** WORK TASK **
Among the records that follow, find each line holding the word "using" and copy it.

····················

-- ==== Sys2Proof/Laws/XorSum.lean ====
section
/-! SUPPORT. Sums over GF(2) (00_scope.md R13), and combinations of rows. -/

namespace Sys2Proof.Machine

theorem xorSum_congr {n : Nat} {f g : Nat → Bool} (h : ∀ t < n, f t = g t) : xorSum n f = xorSum n g := by
  induction n with
  | zero => rfl
  | succ n ih => rw [xorSum, xorSum, ih fun t ht => h t (by omega), h n (by omega)]

theorem xorSum_false (n : Nat) : (xorSum n fun _ => false) = false := by
  induction n with
  | zero => rfl
  | succ n ih => rw [xorSum, ih]; rfl

theorem xorSum_xor (n : Nat) (f g : Nat → Bool) : (xorSum n fun t => f t ^^ g t) = (xorSum n f ^^ xorSum n g) := by
  induction n with
  | zero => rfl
  | succ n ih => rw [xorSum, xorSum, xorSum, ih]; simp [Bool.xor_left_comm]

theorem xorSum_and (n : Nat) (b : Bool) (f : Nat → Bool) : (xorSum n fun t => b && f t) = (b && xorSum n f) := by
  cases b
  · simp [xorSum_false]
  · simp

/-- The order of two sums does not matter (44_multiply.md R221). -/
theorem xorSum_comm (m n : Nat) (f : Nat → Nat → Bool) :
    (xorSum m fun i => xorSum n fun j => f i j) = xorSum n fun j => xorSum m fun i => f i j := by
  induction m with
  | zero => simp [xorSum, xorSum_false]
  | succ m ih => simp only [xorSum, ih, ← xorSum_xor]

theorem xorSum_single (n k : Nat) (f : Nat → Bool) :
    (xorSum n fun t => decide (t = k) && f t) = (decide (k < n) && f k) := by
  induction n with
  | zero => simp [xorSum]
  | succ n ih =>
    rw [xorSum, ih]
    rcases Nat.lt_trichotomy k n with h | rfl | h
    · simp [h, show k < n + 1 by omega, show n ≠ k by omega]
    · simp
    · simp [show ¬ k < n by omega, show ¬ k < n + 1 by omega, show n ≠ k by omega]

/-- A sum whose terms after the first k + 1 vanish. -/
theorem xorSum_cut {n k : Nat} (hk : k < n) (f : Nat → Bool) (h : ∀ t, k < t → f t = false) :
    xorSum n f = (xorSum k f ^^ f k) := by
  induction n with
  | zero => omega
  | succ n ih =>
    rcases Nat.lt_or_ge k n with hlt | hge
    · rw [xorSum, ih hlt, h n hlt]; simp
    · rw [show n = k by omega, xorSum]

/-- `w` is a combination of the first i rows of L. -/
def InSpan (i : Nat) (L : Nat → Nat → Bool) (w : Nat → Bool) : Prop :=
  ∃ e : Nat → Bool, ∀ c, w c = xorSum i fun v => e v && L v c

theorem InSpan.zero (i : Nat) (L : Nat → Nat → Bool) : InSpan i L fun _ => false :=
  ⟨fun _ => false, fun c => by simp [xorSum_false]⟩

theorem InSpan.row {i v : Nat} (L : Nat → Nat → Bool) (h : v < i) : InSpan i L (L v) :=
  ⟨fun t => decide (t = v), fun c => by rw [xorSum_single i v fun t => L t c]; simp [h]⟩

theorem InSpan.xor {i : Nat} {L : Nat → Nat → Bool} {w x : Nat → Bool} (hw : InSpan i L w) (hx : InSpan i L x) :
    InSpan i L fun c => w c ^^ x c := by
  obtain ⟨e, he⟩ := hw
  obtain ⟨f, hf⟩ := hx
  refine ⟨fun v => e v ^^ f v, fun c => ?_⟩
  simp only [he, hf, ← xorSum_xor]
  exact xorSum_congr fun t _ => (Bool.and_xor_distrib_right ..).symm

theorem InSpan.smul {i : Nat} {L : Nat → Nat → Bool} {w : Nat → Bool} (b : Bool) (hw : InSpan i L w) :
    InSpan i L fun c => b && w c := by
  cases b
  · simpa using InSpan.zero i L
  · simpa using hw

theorem InSpan.sum {i m : Nat} {L : Nat → Nat → Bool} {w : Nat → Nat → Bool} (e : Nat → Bool)
    (h : ∀ v < m, InSpan i L (w v)) : InSpan i L fun c => xorSum m fun v => e v && w v c := by
  induction m with
  | zero => exact InSpan.zero i L
  | succ m ih => exact (ih fun v hv => h v (by omega)).xor ((h m (by omega)).smul (e m))

theorem InSpan.congr {i : Nat} {L : Nat → Nat → Bool} {w x : Nat → Bool} (h : ∀ c, w c = x c) (hw : InSpan i L w) :
    InSpan i L x := by
  rwa [show x = w from funext fun c => (h c).symm]

/-- Combinations of combinations are combinations. -/
theorem InSpan.trans {i m : Nat} {L M : Nat → Nat → Bool} {w : Nat → Bool} (hw : InSpan m M w)
    (h : ∀ v < m, InSpan i L (M v)) : InSpan i L w := by
  obtain ⟨e, he⟩ := hw
  exact (InSpan.sum e h).congr fun c => (he c).symm

/-! One-sided inverses are two-sided, by the same fact about matrices over ZMod 2 -/

/-- A bit matrix as a matrix over ZMod 2. -/
def toZMod (n : Nat) (x : Nat → Nat → Bool) : Matrix (Fin n) (Fin n) (ZMod 2) := fun i j => if x i j then 1 else 0

theorem sum_zmod (n : Nat) (f : Nat → Bool) :
    (∑ t : Fin n, if f t then (1 : ZMod 2) else 0) = if xorSum n f then 1 else 0 := by
  have add : ∀ a b : Bool, ((if a then (1 : ZMod 2) else 0) + if b then 1 else 0) = if (a ^^ b) then 1 else 0 := by decide
  induction n with
  | zero => simp [xorSum]
  | succ n ih =>
    rw [Fin.sum_univ_castSucc]
    simp only [Fin.val_castSucc, Fin.val_last, ih, add]
    rfl

theorem isInverse_iff (n : Nat) (x y : Nat → Nat → Bool) : IsInverse n x y ↔ toZMod n x * toZMod n y = 1 := by
  have e : ∀ i j : Fin n, (toZMod n x * toZMod n y) i j = if (xorSum n fun t => x i t && y t j) then 1 else 0 := by
    intro i j
    rw [Matrix.mul_apply, ← sum_zmod]
    refine Finset.sum_congr rfl fun t _ => ?_
    simp only [toZMod]
    cases x i t <;> cases y t j <;> simp
  constructor
  · intro h
    ext i j
    rw [e, h i i.2 j j.2, Matrix.one_apply]
    simp [Fin.ext_iff]
  · intro h i hi j hj
    have := e ⟨i, hi⟩ ⟨j, hj⟩
    rw [h, Matrix.one_apply] at this
    by_cases hij : i = j
    · simp only [hij, if_true] at this ⊢
      simpa using this.symm
    · rw [if_neg (by simpa using hij)] at this
      simp only [hij, decide_false]
      cases hx : xorSum n fun t => x i t && y t j
      · rfl
      · rw [hx] at this; simp at this

/-- A left inverse is a right inverse (43_invert.md R201). -/
theorem IsInverse.comm {n : Nat} {x y : Nat → Nat → Bool} : IsInverse n x y ↔ IsInverse n y x := by
  rw [isInverse_iff, isInverse_iff, mul_eq_one_comm]

end Sys2Proof.Machine
end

····················

** FINISHED TASK **
  · simpa using InSpan.zero i L
  · simpa using hw
      simpa using this.symm
    · rw [if_neg (by simpa using hij)] at this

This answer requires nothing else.